What is required -> Extract from the entries below, exactly as given, only the lines from the line containing "def SCN_TSTAT.ABNCNT (t" to the line containing "def SCN_TSTAT.PHASE (t", both lines included.

(Saved data entries)
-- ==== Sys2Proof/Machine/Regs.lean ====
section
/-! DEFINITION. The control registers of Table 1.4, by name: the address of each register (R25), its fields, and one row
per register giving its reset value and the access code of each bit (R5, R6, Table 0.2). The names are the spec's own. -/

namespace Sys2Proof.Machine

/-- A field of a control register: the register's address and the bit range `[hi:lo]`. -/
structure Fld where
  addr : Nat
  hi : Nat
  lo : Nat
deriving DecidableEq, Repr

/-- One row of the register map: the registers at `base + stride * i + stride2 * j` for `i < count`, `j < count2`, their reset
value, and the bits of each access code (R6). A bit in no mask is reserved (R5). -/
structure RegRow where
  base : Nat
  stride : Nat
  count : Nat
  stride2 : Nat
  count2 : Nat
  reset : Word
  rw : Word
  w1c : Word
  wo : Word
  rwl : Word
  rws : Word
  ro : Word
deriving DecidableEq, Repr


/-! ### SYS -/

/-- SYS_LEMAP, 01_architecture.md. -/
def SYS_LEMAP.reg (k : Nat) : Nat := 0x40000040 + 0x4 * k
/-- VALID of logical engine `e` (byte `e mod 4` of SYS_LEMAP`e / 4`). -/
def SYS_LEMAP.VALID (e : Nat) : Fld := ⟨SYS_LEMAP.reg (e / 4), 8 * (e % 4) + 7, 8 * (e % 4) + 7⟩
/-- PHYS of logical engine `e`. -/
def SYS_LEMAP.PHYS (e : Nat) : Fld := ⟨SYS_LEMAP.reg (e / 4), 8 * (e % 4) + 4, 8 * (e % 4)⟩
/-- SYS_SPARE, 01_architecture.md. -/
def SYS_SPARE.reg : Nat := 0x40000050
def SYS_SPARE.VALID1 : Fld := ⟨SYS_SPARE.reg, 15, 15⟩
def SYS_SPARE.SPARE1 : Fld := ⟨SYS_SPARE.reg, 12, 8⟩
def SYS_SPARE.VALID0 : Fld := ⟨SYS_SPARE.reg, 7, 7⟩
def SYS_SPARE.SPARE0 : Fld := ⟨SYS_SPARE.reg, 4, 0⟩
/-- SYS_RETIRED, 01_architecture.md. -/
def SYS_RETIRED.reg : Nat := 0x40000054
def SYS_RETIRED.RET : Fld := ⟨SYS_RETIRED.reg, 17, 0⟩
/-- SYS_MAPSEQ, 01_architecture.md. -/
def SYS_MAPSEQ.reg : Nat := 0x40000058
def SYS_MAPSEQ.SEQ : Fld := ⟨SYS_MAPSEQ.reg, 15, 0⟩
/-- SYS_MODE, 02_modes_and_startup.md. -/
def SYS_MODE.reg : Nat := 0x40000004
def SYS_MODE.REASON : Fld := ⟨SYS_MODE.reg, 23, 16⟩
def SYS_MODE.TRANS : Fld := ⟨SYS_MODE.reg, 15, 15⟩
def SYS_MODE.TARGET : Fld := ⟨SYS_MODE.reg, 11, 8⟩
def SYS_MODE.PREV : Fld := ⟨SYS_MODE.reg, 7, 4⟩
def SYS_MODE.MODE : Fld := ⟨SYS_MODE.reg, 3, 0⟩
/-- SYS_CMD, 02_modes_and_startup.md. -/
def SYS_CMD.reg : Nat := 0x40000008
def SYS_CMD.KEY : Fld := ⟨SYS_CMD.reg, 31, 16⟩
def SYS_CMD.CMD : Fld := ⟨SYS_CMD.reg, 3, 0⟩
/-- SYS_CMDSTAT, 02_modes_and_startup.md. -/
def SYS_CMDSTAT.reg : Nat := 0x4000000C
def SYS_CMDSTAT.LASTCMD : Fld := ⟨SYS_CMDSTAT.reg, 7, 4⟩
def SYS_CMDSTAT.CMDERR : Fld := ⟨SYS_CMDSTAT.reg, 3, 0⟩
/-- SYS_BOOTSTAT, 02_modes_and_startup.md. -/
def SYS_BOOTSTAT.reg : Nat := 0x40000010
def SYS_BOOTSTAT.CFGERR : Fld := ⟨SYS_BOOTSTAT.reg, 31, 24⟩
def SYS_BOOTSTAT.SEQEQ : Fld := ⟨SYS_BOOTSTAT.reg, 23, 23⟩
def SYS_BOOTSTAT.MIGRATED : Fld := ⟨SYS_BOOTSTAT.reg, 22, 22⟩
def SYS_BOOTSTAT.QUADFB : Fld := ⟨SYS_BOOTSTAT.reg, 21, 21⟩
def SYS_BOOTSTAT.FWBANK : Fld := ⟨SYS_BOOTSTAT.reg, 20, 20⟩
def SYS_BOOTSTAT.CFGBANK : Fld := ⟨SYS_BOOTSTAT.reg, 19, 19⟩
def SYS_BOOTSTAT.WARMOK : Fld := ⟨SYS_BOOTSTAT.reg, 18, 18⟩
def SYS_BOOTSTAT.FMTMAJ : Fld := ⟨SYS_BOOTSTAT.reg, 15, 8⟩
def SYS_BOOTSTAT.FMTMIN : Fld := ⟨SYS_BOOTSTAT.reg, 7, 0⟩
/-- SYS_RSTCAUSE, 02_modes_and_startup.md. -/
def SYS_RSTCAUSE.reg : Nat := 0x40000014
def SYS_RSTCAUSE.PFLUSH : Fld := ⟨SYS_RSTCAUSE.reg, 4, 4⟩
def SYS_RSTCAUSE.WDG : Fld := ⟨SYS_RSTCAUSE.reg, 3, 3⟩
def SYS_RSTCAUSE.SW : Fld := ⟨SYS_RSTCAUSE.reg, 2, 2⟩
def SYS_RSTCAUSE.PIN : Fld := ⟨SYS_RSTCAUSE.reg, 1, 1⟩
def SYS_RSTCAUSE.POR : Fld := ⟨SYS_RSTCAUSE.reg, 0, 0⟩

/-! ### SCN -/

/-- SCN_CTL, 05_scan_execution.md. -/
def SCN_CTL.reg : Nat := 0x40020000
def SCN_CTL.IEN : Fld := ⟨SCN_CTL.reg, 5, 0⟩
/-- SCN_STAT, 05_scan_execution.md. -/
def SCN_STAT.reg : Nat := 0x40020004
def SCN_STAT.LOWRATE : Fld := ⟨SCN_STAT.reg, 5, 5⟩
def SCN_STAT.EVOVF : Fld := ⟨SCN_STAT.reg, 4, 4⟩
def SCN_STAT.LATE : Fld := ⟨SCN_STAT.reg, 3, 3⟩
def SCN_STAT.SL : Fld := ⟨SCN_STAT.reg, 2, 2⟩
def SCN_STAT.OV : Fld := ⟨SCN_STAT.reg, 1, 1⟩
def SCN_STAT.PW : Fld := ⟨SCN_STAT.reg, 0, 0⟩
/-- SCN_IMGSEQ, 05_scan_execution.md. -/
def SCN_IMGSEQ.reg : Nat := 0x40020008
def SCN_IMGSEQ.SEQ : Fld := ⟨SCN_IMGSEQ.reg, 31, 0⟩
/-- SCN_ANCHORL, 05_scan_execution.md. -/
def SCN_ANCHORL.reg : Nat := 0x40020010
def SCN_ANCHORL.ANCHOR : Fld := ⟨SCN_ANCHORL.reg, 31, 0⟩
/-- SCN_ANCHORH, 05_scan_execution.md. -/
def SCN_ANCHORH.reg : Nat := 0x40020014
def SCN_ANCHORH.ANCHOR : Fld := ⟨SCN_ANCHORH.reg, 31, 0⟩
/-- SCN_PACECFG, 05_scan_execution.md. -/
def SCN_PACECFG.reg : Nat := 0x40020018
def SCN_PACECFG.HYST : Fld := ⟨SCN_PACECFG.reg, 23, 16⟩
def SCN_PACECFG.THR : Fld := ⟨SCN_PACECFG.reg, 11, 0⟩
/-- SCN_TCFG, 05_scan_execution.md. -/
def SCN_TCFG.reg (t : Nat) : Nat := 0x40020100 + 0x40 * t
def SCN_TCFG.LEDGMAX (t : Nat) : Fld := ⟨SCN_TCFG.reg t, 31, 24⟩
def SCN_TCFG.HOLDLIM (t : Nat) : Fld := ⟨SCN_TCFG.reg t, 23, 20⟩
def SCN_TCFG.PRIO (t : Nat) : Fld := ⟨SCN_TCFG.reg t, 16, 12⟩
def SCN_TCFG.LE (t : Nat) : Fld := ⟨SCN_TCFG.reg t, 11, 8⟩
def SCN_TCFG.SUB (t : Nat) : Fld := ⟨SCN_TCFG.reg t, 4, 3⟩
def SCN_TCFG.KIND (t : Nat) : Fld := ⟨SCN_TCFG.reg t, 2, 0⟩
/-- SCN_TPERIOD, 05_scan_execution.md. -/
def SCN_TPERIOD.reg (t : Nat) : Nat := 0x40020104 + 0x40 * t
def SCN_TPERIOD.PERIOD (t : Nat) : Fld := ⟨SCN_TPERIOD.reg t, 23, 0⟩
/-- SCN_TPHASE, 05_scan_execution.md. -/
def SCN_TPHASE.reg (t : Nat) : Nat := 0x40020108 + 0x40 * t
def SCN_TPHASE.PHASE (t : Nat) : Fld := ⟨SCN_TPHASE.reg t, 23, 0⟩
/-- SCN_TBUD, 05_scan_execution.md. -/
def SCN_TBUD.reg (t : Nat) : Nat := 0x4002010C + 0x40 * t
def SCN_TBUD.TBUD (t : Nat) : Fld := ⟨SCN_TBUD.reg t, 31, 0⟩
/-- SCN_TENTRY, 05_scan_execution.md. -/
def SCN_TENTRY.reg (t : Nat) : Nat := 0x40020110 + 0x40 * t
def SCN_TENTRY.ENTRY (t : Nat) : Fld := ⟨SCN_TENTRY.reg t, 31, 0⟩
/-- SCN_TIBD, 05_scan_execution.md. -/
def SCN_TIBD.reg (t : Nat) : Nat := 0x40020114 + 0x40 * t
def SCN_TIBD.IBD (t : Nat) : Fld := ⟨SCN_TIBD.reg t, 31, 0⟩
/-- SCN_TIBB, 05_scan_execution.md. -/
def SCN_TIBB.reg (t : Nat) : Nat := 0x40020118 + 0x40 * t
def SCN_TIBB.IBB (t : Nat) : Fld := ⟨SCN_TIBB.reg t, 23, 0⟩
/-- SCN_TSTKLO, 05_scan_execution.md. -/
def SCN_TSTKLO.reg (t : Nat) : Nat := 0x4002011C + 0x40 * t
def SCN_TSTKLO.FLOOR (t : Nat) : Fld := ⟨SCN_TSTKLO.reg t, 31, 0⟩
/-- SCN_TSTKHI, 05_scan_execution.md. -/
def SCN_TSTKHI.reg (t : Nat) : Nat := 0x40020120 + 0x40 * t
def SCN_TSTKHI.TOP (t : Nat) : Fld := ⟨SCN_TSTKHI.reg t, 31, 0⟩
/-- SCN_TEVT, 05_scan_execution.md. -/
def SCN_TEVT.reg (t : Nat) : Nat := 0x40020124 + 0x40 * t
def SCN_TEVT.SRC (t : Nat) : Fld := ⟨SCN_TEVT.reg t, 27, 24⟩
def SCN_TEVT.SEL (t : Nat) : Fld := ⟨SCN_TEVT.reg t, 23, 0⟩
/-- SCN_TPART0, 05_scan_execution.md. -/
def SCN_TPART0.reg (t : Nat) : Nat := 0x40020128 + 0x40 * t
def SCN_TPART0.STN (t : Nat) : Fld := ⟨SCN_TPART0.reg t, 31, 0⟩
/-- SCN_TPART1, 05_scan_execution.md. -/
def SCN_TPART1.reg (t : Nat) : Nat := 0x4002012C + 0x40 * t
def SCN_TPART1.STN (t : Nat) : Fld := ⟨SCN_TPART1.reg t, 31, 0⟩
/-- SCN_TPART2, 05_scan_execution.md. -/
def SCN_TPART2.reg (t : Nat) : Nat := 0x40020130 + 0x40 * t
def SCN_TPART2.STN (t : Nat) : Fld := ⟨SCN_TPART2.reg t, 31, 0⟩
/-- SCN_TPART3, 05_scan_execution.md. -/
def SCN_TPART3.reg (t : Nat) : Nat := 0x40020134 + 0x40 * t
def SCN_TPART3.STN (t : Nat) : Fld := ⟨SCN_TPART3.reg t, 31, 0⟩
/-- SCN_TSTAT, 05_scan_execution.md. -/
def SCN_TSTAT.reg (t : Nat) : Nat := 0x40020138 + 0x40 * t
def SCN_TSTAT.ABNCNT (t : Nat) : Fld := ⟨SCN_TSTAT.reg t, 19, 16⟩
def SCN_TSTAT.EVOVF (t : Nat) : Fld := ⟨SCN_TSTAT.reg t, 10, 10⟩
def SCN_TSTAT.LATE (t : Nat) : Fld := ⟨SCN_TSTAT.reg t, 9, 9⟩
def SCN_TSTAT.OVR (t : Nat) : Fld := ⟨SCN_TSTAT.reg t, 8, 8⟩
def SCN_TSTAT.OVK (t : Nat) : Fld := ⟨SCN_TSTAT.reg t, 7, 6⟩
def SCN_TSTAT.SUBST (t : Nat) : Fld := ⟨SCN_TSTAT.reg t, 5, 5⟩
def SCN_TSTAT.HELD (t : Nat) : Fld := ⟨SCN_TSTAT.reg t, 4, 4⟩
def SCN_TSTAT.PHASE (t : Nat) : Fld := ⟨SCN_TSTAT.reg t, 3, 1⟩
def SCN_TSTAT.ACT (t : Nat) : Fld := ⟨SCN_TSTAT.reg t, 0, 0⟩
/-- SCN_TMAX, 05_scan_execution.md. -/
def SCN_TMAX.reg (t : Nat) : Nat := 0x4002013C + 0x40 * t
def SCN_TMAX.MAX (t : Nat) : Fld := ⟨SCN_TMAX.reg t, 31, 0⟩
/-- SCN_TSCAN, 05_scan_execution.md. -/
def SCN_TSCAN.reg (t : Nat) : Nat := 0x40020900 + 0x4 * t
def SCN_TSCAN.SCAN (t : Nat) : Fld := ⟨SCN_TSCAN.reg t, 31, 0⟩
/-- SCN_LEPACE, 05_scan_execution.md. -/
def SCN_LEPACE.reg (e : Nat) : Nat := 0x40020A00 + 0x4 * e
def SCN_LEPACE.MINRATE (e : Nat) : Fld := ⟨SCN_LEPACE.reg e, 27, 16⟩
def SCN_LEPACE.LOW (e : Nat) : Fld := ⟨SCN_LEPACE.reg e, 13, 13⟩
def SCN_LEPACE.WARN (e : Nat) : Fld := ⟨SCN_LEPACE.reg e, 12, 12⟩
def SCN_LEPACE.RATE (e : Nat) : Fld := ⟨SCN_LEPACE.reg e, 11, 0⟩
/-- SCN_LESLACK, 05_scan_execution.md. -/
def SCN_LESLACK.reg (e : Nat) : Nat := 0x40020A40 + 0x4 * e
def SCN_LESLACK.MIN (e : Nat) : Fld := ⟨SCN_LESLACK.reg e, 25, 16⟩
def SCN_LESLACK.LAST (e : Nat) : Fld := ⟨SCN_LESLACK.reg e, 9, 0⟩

Written solution ->
def SCN_TSTAT.ABNCNT (t : Nat) : Fld := ⟨SCN_TSTAT.reg t, 19, 16⟩
def SCN_TSTAT.EVOVF (t : Nat) : Fld := ⟨SCN_TSTAT.reg t, 10, 10⟩
def SCN_TSTAT.LATE (t : Nat) : Fld := ⟨SCN_TSTAT.reg t, 9, 9⟩
def SCN_TSTAT.OVR (t : Nat) : Fld := ⟨SCN_TSTAT.reg t, 8, 8⟩
def SCN_TSTAT.OVK (t : Nat) : Fld := ⟨SCN_TSTAT.reg t, 7, 6⟩
def SCN_TSTAT.SUBST (t : Nat) : Fld := ⟨SCN_TSTAT.reg t, 5, 5⟩
def SCN_TSTAT.HELD (t : Nat) : Fld := ⟨SCN_TSTAT.reg t, 4, 4⟩
def SCN_TSTAT.PHASE (t : Nat) : Fld := ⟨SCN_TSTAT.reg t, 3, 1⟩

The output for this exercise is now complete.